2. ## Re: length of the bigger square..

Let $x$ be a side of the smaller square and let $y$ be a side of the bigger square.
The area of the smaller square is: $x^2$
The area of the bigger square is: $y^2$
So: $x^2+y^2=180$ (1)

You know the ratio of the sides of 2 square is: $\frac{4}{5}$, try to express this in function of $x$ and $y$ and then you can substitute this given into equation (1).

3. ## Re: length of the bigger square..

4/5 as x how about for y? we have only 1 equation... i cannot perform elimination in here.

thanks..

4. ## Re: length of the bigger square..

No, he did not say x was 4/5. Your problem says that the ratio of lengths is 4 to 5: x=(4/5)y.
$x^2+ y^2= 180$ becomes $\frac{16}{25}y^2+ y^2= 180$.

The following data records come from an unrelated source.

-- ==== Sys2Proof/Machine/Dispatch.lean ====
section
/-! DEFINITION. One arm for each constructor of `Instr`: a direct call of its meaning. -/

namespace Sys2Proof.Machine
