/-- For every state (at the tact constants the rules write) and pair: HL (or XY) takes the 16-bit sum; H is the carry
out of bit 11, C out of bit 15, N is 0, bits 5 and 3 come from the high byte of the result, S, Z and PV are
preserved; WZ becomes the old destination plus 1; 11 tacts, 15 with an index prefix, no bus call; pair code 2 of
the index form is XY itself; nothing else changes. For every state (at the tact constants the rules write) and
pair: HL takes the 16-bit difference or sum with F.C; all eight flags are those of SBC16 and ADC16 (pinned by
SixteenBitCarryTables); WZ becomes the old HL plus 1; 15 tacts, no bus call; nothing else changes. (R135, R281, R370, R455, R456) -/
def Obligations.SixteenBitAddAndSubtract : Prop :=
  ((∀ (f : Byte) (a b : Word), add16Flags f a b =
    (f &&& (flagS ||| flagZ ||| flagPV)) ||| (if 0x0FFF < a.toNat % 4096 + b.toNat % 4096 then flagH else 0#8)
      ||| (if 0xFFFF < a.toNat + b.toNat then flagC else 0#8) ||| (highByte (a + b) &&& (flag5 ||| flag3))) ∧
  ∀ (s : State) (p : Pair), s.WrittenTacts →
    exec (Instr.addHl p) s = .next { ({ s with regs.f := add16Flags s.regs.f s.hl (s.pair p) } : State).setHl (s.hl + s.pair p) with
      wz := s.hl + 1#16, tacts := s.tacts + (11 - 4) } ∧
    (∀ x : XY, exec (Instr.addXy x p) s = .next { s.setXy x (s.xy x + s.pairXy x p) with
      regs.f := add16Flags s.regs.f (s.xy x) (s.pairXy x p), wz := s.xy x + 1#16, tacts := s.tacts + (15 - 8) })) ∧
  (∀ (s : State) (p : Pair), s.WrittenTacts →
    exec (Instr.sbcHl p) s = .next { ({ s with regs.f := sbc16Flags s.hl (s.pair p) (carryOf s.regs.f) } : State).setHl
        (sbc16Result s.hl (s.pair p) (carryOf s.regs.f)) with
      wz := s.hl + 1#16, tacts := s.tacts + (15 - 8) } ∧
    exec (Instr.adcHl p) s = .next { ({ s with regs.f := adc16Flags s.hl (s.pair p) (carryOf s.regs.f) } : State).setHl
        (adc16Result s.hl (s.pair p) (carryOf s.regs.f)) with
      wz := s.hl + 1#16, tacts := s.tacts + (15 - 8) })

/-- For every state (at the tact constants the rules write): JP nn and JP cc,nn read the two target bytes and set WZ to
the target in both cases (10 tacts); PC becomes the target, or stays past the bytes when the condition is false; JP
(HL) and JP (XY) copy the register to PC with no memory access and WZ unchanged. Nothing else changes. (R311, R312, R316, R369) -/
def Obligations.AbsoluteJumps : Prop :=
  ∀ s : State, s.WrittenTacts →
    exec .jp_nn s = .next { s with
      pc := s.wordAt s.pc, wz := s.wordAt s.pc, tacts := s.tacts + (10 - 4), log := readCalls s s.pc s.tacts ++ s.log } ∧
    (∀ cc : Cond, exec (Instr.jpCc cc) s = .next { s with
      pc := if condHolds s.regs.f cc then s.wordAt s.pc else s.pc + 2#16
      wz := s.wordAt s.pc, tacts := s.tacts + (10 - 4), log := readCalls s s.pc s.tacts ++ s.log }) ∧
    exec .jp_at_hl s = .next { s with pc := s.hl } ∧
    (∀ x : XY, exec (Instr.jpXy x) s = .next { s with pc := s.xy x })

/-- For every state (at the tact constants the rules write): the displacement byte is read and PC moves past it; when
the jump is taken 5 more tacts pass (with five more reads of the displacement's address when useGateArrayContention
is false) and PC and WZ become PC plus the sign-extended displacement; when not taken WZ keeps its value. JR 12
tacts, JR cc 12 or 7, DJNZ 13 or 8 and B falls by one modulo 256 with no flag changed. Nothing else changes. (R313, R314, R315, R322) -/
def Obligations.RelativeJumps : Prop :=
  ∀ (s : State) (e : Byte) (target : Word), s.WrittenTacts → e = s.byteAt s.pc → target = s.pc + 1#16 + signExtend16 e →
    exec .jr_e s = .next { s with
      pc := target, wz := target, tacts := s.tacts + (12 - 4)
      log := delayCalls s 1 s.pc (s.tacts + 3) ++ (memR s.pc e s.tacts :: s.log) } ∧
    (∀ cc : RelCond,
      (relHolds s.regs.f cc = true → exec (Instr.jrCc cc) s = .next { s with
        pc := target, wz := target, tacts := s.tacts + (12 - 4)
        log := delayCalls s 1 s.pc (s.tacts + 3) ++ (memR s.pc e s.tacts :: s.log) }) ∧
      (relHolds s.regs.f cc = false → exec (Instr.jrCc cc) s = .next { s with
        pc := s.pc + 1#16, tacts := s.tacts + (7 - 4), log := memR s.pc e s.tacts :: s.log })) ∧
    (s.regs.b ≠ 1#8 → exec .djnz_e s = .next { s with
      regs.b := s.regs.b - 1#8, pc := target, wz := target, tacts := s.tacts + (13 - 4)
      log := delayCalls s 1 s.pc (s.tacts + 4) ++ (memR s.pc e (s.tacts + 1) :: s.log) }) ∧
    (s.regs.b = 1#8 → exec .djnz_e s = .next { s with
      regs.b := 0#8, pc := s.pc + 1#16, tacts := s.tacts + (8 - 4), log := memR s.pc e (s.tacts + 1) :: s.log })

/-- For every state (at the tact constants the rules write): CALL nn pushes the address after its operand bytes and
jumps to nn (17 tacts); CALL cc,nn does so when the condition holds and otherwise only reads the bytes (10 tacts),
WZ is nn in both cases; RST p pushes PC and jumps to y times 8, WZ the same (11 tacts). The pushed bytes are at SP
minus 1 and SP minus 2, every other byte of RAM or ROM reads as before; nothing else changes. (R317, R318, R321) -/
def Obligations.CallsAndRestarts : Prop :=
  ∀ s : State, s.WrittenTacts →
    (∃ t, exec .call_nn s = .next t ∧ Pushed s t (s.pc + 2#16) ∧
      { t with mem := s.mem } = { s with
        pc := s.wordAt s.pc, wz := s.wordAt s.pc, sp := s.sp - 2#16, tacts := s.tacts + (17 - 4)
        log := pushCalls s (s.pc + 2#16) (s.tacts + 7) ++ (readCalls s s.pc s.tacts ++ s.log) }) ∧
    (∀ cc : Cond,
      (condHolds s.regs.f cc = true → ∃ t, exec (Instr.callCc cc) s = .next t ∧ Pushed s t (s.pc + 2#16) ∧
        { t with mem := s.mem } = { s with
          pc := s.wordAt s.pc, wz := s.wordAt s.pc, sp := s.sp - 2#16, tacts := s.tacts + (17 - 4)
          log := pushCalls s (s.pc + 2#16) (s.tacts + 7) ++ (readCalls s s.pc s.tacts ++ s.log) }) ∧
      (condHolds s.regs.f cc = false → exec (Instr.callCc cc) s = .next { s with
        pc := s.pc + 2#16, wz := s.wordAt s.pc, tacts := s.tacts + (10 - 4)
        log := readCalls s s.pc s.tacts ++ s.log })) ∧
    (∀ y : BitNo, ∃ t, exec (Instr.rst y) s = .next t ∧ Pushed s t s.pc ∧
      { t with mem := s.mem } = { s with
        pc := BitVec.ofNat 16 (y.val * 8), wz := BitVec.ofNat 16 (y.val * 8), sp := s.sp - 2#16
        tacts := s.tacts + (11 - 4), log := pushCalls s s.pc (s.tacts + 1) ++ s.log })

/-- For every state (at the tact constants the rules write): RET and a taken RET cc set PC and WZ to the word at SP and
raise SP by 2 (10 and 11 tacts); a RET cc not taken costs 5 tacts and changes nothing else; RETN (every encoding)
and RETI do the same as RET and copy IFF2 into IFF1 (14 tacts). Nothing else changes. (R319, R320, R460, R461) -/
def Obligations.Returns : Prop :=
  ∀ s : State, s.WrittenTacts →
    exec .ret s = .next { s with
      pc := s.wordAt s.sp, wz := s.wordAt s.sp, sp := s.sp + 2#16, tacts := s.tacts + (10 - 4)
      log := readCalls s s.sp s.tacts ++ s.log } ∧
    (∀ cc : Cond,
      (condHolds s.regs.f cc = true → exec (Instr.retCc cc) s = .next { s with
        pc := s.wordAt s.sp, wz := s.wordAt s.sp, sp := s.sp + 2#16, tacts := s.tacts + (11 - 4)
        log := readCalls s s.sp (s.tacts + 1) ++ s.log }) ∧
      (condHolds s.regs.f cc = false → exec (Instr.retCc cc) s = .next { s with tacts := s.tacts + (5 - 4) })) ∧
    (∀ y : BitNo, exec (.retn y) s = .next { s with
      pc := s.wordAt s.sp, wz := s.wordAt s.sp, sp := s.sp + 2#16, iff1 := s.iff2, tacts := s.tacts + (14 - 8)
      log := readCalls s s.sp s.tacts ++ s.log }) ∧
    exec .reti s = .next { s with
      pc := s.wordAt s.sp, wz := s.wordAt s.sp, sp := s.sp + 2#16, iff1 := s.iff2, tacts := s.tacts + (14 - 8)
      log := readCalls s s.sp s.tacts ++ s.log }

5. ## Re: length of the bigger square..

Hello, rcs!

The ratio of the sides of two squares is 4:5.
If the sum of their areas is 180 sq.cm,
what is the length of the bigger square?

You had a good start . . .

Let $4x$ = side of smaller square.
Let $5x$ = side of larger square.

Their areas are: . $\begin{Bmatrix}(4x)^2 &=& 16x^2 \\ (5x)^2 &=& 25x^2 \end{Bmatrix}$

The sum of their areas is 180: . $16x^2 + 25x^2 \:=\:180$

Go for it!

6. ## Re: length of the bigger square..

Sir Soroban, HallsofIvy you guys are an angel !